* [What you are asked to do]:
Would you please copy every line below that includes the string "freeCtr"?
═══ Available data ═══
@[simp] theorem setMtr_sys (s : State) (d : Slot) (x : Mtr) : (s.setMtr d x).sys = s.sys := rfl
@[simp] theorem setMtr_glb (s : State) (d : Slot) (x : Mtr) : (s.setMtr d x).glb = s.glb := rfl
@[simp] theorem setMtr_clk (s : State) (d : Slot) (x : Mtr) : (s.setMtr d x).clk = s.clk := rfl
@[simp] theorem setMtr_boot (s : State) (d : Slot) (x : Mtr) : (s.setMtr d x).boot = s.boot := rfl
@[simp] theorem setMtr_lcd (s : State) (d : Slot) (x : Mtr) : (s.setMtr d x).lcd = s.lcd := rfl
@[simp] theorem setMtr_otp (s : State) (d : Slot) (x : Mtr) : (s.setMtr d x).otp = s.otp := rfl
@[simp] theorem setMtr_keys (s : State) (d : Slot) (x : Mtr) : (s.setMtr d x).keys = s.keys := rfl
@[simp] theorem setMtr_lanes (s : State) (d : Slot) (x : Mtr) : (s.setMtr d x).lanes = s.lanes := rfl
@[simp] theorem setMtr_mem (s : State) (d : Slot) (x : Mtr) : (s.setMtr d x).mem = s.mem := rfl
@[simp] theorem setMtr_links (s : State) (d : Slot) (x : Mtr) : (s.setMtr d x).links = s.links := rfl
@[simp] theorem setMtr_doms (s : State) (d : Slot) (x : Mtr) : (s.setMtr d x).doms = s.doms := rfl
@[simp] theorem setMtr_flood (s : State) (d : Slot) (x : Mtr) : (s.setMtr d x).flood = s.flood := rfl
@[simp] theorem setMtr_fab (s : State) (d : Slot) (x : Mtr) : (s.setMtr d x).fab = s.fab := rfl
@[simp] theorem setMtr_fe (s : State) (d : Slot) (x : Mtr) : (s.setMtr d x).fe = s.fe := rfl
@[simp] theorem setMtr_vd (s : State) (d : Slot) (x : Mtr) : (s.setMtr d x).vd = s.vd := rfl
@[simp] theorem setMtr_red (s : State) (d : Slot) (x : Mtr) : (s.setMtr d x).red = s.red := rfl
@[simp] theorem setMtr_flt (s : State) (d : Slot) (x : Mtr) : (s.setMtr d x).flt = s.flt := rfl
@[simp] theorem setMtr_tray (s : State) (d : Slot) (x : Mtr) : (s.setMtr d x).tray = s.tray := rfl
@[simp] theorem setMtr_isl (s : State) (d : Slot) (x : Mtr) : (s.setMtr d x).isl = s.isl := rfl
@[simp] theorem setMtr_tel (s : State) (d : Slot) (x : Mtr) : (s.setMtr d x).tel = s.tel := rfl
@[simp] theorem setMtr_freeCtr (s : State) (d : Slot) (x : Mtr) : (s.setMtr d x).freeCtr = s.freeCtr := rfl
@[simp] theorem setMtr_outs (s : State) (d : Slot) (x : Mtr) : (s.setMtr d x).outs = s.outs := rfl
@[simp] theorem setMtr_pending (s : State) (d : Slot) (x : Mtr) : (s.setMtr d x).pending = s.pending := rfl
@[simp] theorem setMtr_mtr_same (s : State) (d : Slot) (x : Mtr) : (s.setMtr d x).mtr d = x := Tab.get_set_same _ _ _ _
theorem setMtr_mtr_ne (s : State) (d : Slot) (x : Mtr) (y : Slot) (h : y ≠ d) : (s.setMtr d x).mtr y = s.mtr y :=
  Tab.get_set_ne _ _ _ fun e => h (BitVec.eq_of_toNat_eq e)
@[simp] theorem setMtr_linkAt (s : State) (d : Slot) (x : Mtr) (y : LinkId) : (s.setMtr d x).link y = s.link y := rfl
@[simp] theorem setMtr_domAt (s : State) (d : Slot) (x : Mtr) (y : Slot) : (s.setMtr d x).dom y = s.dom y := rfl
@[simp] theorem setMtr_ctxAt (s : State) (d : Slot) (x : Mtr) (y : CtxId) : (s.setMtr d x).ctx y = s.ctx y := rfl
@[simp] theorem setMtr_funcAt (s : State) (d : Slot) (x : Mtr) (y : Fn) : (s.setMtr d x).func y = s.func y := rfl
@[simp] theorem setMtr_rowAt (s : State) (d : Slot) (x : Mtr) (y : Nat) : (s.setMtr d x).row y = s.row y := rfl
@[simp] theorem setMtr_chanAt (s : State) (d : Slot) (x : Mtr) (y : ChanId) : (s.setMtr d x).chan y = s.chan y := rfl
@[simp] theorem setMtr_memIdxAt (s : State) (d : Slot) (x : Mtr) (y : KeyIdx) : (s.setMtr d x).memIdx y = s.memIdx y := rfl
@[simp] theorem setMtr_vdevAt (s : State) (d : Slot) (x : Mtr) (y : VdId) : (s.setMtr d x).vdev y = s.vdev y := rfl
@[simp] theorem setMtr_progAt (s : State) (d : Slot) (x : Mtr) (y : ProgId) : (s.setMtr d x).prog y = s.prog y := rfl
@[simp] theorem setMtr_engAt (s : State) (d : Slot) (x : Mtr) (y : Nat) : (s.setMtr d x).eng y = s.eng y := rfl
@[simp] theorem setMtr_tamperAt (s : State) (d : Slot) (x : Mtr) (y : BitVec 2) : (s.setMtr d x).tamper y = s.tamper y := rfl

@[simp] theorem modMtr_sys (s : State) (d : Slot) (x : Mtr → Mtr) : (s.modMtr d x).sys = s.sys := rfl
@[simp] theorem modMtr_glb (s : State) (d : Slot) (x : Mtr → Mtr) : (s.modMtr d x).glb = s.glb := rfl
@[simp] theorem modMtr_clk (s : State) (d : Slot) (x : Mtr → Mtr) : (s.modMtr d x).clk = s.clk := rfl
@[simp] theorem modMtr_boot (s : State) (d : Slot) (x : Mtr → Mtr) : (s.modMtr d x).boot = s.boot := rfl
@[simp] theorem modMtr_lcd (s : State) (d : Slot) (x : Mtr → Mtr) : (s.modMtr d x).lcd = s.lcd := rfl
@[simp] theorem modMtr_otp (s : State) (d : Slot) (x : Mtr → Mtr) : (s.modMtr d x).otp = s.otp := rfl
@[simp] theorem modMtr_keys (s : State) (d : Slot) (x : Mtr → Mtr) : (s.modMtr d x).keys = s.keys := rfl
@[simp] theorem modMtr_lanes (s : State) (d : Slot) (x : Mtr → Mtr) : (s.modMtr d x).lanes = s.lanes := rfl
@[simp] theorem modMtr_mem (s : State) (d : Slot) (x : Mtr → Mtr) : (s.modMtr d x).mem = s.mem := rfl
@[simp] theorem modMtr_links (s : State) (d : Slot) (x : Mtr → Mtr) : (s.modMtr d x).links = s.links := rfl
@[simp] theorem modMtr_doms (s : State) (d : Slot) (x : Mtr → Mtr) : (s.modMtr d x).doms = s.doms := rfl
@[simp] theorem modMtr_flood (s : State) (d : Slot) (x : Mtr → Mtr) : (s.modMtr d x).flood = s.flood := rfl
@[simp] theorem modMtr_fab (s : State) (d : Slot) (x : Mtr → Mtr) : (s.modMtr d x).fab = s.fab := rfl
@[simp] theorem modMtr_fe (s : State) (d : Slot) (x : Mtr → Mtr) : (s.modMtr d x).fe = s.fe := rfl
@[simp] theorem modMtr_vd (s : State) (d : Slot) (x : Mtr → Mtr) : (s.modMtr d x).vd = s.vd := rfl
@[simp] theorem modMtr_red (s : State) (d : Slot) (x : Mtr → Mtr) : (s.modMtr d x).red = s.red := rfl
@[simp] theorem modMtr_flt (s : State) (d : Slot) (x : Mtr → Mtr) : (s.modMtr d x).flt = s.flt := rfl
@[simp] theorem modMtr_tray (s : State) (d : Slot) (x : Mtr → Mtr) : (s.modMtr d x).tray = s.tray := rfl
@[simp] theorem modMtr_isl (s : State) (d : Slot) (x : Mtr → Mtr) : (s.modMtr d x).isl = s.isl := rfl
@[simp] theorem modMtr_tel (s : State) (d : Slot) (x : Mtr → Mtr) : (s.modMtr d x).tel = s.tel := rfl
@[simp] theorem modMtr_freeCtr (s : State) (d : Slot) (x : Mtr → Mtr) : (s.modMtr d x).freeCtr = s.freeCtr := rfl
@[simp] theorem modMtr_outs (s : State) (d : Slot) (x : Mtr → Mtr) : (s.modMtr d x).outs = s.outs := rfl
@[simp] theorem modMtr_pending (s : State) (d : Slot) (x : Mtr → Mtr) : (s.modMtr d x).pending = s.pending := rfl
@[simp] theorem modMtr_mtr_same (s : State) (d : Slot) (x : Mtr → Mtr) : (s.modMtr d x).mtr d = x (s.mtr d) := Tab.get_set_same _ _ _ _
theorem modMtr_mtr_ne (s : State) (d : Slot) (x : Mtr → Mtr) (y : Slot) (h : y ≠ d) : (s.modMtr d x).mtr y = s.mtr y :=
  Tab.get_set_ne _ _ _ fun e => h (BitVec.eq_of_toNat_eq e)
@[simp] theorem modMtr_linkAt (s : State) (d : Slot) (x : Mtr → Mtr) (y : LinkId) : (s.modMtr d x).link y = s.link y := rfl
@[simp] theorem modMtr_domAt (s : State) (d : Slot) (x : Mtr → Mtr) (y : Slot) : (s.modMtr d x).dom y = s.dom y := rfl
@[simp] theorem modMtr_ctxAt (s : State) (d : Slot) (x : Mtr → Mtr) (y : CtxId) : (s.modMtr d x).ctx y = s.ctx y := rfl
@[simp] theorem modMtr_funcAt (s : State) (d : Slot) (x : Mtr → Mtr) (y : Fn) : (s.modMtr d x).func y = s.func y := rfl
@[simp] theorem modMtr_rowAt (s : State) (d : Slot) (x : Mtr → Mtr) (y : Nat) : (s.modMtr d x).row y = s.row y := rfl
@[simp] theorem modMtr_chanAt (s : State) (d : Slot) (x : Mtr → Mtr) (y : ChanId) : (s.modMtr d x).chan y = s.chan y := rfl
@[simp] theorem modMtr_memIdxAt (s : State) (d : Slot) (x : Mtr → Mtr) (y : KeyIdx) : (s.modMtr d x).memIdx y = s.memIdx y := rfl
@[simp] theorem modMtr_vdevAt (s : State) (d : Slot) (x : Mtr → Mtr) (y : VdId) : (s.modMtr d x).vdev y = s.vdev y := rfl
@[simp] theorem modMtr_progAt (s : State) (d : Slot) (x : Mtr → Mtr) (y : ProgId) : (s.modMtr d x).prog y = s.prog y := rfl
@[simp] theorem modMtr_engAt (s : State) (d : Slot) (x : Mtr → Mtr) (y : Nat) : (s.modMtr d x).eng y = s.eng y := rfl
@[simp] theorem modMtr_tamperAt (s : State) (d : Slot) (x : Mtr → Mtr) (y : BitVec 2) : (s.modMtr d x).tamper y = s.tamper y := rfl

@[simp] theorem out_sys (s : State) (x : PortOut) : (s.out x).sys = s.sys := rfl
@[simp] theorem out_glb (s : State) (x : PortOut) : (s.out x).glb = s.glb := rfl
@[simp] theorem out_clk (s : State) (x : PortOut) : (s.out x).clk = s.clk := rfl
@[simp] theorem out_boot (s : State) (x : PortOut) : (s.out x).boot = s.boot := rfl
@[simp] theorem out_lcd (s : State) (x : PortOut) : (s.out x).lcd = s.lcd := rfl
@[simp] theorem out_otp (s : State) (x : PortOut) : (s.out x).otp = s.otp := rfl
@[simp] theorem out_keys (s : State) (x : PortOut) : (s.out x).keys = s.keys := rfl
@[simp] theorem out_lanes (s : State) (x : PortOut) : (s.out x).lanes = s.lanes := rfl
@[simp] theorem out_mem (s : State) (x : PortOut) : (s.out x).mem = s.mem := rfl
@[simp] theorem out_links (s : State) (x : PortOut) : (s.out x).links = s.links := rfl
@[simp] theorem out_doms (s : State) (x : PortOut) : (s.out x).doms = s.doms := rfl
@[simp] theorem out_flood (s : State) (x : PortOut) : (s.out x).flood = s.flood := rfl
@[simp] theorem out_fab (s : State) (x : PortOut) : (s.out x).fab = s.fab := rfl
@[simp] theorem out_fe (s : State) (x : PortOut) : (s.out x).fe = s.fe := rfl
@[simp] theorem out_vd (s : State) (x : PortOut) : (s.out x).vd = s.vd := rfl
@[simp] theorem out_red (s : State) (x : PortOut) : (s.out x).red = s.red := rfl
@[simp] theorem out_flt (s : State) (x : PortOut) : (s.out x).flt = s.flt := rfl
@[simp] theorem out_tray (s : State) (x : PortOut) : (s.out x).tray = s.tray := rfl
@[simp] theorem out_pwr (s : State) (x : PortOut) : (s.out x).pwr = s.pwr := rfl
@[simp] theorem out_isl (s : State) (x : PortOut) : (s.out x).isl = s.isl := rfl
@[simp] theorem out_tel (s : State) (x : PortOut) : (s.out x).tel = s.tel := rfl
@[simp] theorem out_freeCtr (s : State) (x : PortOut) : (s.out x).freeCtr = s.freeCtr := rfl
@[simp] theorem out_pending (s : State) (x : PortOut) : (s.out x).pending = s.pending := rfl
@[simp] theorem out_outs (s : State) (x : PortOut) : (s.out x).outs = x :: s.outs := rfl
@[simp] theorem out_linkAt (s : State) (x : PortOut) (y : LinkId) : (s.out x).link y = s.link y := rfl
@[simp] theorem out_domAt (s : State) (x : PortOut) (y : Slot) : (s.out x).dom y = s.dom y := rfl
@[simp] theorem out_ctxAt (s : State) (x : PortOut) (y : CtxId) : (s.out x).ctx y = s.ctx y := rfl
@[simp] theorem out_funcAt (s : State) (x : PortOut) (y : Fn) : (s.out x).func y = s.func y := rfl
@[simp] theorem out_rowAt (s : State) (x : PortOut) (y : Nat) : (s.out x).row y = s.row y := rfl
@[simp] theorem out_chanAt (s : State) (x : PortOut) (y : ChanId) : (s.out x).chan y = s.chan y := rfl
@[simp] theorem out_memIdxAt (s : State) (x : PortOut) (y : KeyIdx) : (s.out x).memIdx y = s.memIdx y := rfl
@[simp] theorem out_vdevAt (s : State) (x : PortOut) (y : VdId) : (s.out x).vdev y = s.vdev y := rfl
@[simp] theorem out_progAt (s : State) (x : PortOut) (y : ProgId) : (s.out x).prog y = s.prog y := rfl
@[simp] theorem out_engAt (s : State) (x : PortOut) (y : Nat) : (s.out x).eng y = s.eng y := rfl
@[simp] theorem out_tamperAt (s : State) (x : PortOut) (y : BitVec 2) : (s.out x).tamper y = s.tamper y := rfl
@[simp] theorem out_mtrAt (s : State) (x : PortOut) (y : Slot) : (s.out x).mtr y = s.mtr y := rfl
═══
* [Solution for this task]:
@[simp] theorem setMtr_freeCtr (s : State) (d : Slot) (x : Mtr) : (s.setMtr d x).freeCtr = s.freeCtr := rfl
@[simp] theorem modMtr_freeCtr (s : State) (d : Slot) (x : Mtr → Mtr) : (s.modMtr d x).freeCtr = s.freeCtr := rfl
@[simp] theorem out_freeCtr (s : State) (x : PortOut) : (s.out x).freeCtr = s.freeCtr := rfl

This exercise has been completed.